MATERIAL TO PROCESS section start
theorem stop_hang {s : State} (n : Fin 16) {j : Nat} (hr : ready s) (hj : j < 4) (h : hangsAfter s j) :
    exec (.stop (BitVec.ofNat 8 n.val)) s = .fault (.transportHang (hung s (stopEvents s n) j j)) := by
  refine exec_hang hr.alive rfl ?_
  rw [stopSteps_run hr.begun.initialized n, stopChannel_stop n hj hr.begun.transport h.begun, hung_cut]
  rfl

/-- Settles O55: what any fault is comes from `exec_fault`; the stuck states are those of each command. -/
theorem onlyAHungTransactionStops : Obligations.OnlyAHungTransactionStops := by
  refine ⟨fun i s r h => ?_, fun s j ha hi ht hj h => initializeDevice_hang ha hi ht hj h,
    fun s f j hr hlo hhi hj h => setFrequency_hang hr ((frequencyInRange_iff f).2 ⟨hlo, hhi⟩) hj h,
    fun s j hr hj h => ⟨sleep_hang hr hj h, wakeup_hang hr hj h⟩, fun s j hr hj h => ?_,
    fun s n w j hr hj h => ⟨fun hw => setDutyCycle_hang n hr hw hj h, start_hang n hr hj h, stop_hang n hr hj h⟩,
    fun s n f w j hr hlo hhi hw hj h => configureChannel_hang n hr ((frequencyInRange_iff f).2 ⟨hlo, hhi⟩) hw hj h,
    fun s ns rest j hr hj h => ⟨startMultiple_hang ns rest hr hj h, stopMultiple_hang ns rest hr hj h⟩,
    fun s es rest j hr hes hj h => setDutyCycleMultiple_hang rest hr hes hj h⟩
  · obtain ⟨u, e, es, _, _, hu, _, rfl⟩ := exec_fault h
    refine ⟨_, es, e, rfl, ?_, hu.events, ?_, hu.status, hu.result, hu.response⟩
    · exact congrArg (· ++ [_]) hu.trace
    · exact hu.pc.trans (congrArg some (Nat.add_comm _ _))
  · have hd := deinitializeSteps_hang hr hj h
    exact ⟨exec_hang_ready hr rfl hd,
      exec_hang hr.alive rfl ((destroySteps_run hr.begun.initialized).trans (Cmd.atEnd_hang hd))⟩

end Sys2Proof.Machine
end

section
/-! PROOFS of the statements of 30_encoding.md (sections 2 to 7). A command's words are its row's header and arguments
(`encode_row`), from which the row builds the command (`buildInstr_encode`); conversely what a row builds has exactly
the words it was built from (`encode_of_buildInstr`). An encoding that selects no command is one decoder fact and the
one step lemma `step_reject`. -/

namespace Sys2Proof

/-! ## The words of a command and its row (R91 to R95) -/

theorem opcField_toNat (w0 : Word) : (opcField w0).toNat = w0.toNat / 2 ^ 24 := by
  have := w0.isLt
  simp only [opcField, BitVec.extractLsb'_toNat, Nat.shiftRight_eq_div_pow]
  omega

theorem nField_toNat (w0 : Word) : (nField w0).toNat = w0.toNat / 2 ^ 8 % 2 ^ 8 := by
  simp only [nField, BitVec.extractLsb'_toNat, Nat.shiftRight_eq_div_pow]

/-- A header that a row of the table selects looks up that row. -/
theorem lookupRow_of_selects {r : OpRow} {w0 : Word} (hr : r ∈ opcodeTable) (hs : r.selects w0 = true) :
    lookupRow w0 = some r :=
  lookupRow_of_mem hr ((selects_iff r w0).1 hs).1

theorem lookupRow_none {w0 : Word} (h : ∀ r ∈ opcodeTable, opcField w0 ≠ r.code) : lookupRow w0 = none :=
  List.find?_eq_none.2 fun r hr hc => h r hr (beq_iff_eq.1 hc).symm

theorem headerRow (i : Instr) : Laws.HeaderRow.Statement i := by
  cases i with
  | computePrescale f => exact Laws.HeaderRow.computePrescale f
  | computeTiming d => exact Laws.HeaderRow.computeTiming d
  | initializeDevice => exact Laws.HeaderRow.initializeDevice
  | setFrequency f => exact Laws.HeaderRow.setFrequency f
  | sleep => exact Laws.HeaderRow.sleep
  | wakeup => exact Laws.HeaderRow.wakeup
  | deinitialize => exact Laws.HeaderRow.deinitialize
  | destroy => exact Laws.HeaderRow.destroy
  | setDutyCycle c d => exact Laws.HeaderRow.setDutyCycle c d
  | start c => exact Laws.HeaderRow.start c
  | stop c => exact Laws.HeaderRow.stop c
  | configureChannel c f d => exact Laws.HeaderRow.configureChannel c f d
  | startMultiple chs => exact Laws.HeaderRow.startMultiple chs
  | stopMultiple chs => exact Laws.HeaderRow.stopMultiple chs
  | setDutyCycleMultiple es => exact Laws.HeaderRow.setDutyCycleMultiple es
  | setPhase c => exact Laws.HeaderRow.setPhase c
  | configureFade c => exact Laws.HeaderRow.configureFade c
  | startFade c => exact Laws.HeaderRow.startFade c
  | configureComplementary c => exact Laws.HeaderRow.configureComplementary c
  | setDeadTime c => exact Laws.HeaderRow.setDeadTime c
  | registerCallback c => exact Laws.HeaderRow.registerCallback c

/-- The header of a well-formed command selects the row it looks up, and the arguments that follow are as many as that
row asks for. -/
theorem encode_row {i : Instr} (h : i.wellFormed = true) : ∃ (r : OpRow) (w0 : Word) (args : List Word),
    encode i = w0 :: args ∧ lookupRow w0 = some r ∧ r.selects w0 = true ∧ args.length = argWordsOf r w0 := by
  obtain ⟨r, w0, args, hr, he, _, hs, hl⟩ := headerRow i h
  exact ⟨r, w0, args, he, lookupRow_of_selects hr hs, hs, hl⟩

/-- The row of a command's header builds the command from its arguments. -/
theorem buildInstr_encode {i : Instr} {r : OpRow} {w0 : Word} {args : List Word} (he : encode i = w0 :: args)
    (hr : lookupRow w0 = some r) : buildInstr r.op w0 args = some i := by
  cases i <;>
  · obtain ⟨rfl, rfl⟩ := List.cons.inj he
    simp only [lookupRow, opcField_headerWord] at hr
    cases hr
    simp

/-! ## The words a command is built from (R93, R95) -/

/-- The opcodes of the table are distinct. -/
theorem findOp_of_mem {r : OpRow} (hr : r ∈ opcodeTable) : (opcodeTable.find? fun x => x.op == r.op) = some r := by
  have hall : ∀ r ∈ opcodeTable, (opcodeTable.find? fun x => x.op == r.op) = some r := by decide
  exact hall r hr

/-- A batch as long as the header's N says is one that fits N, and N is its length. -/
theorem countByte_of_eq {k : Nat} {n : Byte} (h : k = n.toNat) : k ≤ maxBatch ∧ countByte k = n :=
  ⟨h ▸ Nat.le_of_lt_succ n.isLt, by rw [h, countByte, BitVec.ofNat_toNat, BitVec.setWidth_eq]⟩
MATERIAL TO PROCESS section end
## DESCRIPTION OF THE TASK
Above are records; repeat only the lines starting at the line with "(R91 to R95) -/" and ending at the line with "exact Laws.HeaderRow.computePrescale f", exactly as they appear, both included.

## EXERCISE OUTPUT
/-! ## The words of a command and its row (R91 to R95) -/

theorem opcField_toNat (w0 : Word) : (opcField w0).toNat = w0.toNat / 2 ^ 24 := by
  have := w0.isLt
  simp only [opcField, BitVec.extractLsb'_toNat, Nat.shiftRight_eq_div_pow]
  omega

theorem nField_toNat (w0 : Word) : (nField w0).toNat = w0.toNat / 2 ^ 8 % 2 ^ 8 := by
  simp only [nField, BitVec.extractLsb'_toNat, Nat.shiftRight_eq_div_pow]

/-- A header that a row of the table selects looks up that row. -/
theorem lookupRow_of_selects {r : OpRow} {w0 : Word} (hr : r ∈ opcodeTable) (hs : r.selects w0 = true) :
    lookupRow w0 = some r :=
  lookupRow_of_mem hr ((selects_iff r w0).1 hs).1

theorem lookupRow_none {w0 : Word} (h : ∀ r ∈ opcodeTable, opcField w0 ≠ r.code) : lookupRow w0 = none :=
  List.find?_eq_none.2 fun r hr hc => h r hr (beq_iff_eq.1 hc).symm

theorem headerRow (i : Instr) : Laws.HeaderRow.Statement i := by
  cases i with
  | computePrescale f => exact Laws.HeaderRow.computePrescale f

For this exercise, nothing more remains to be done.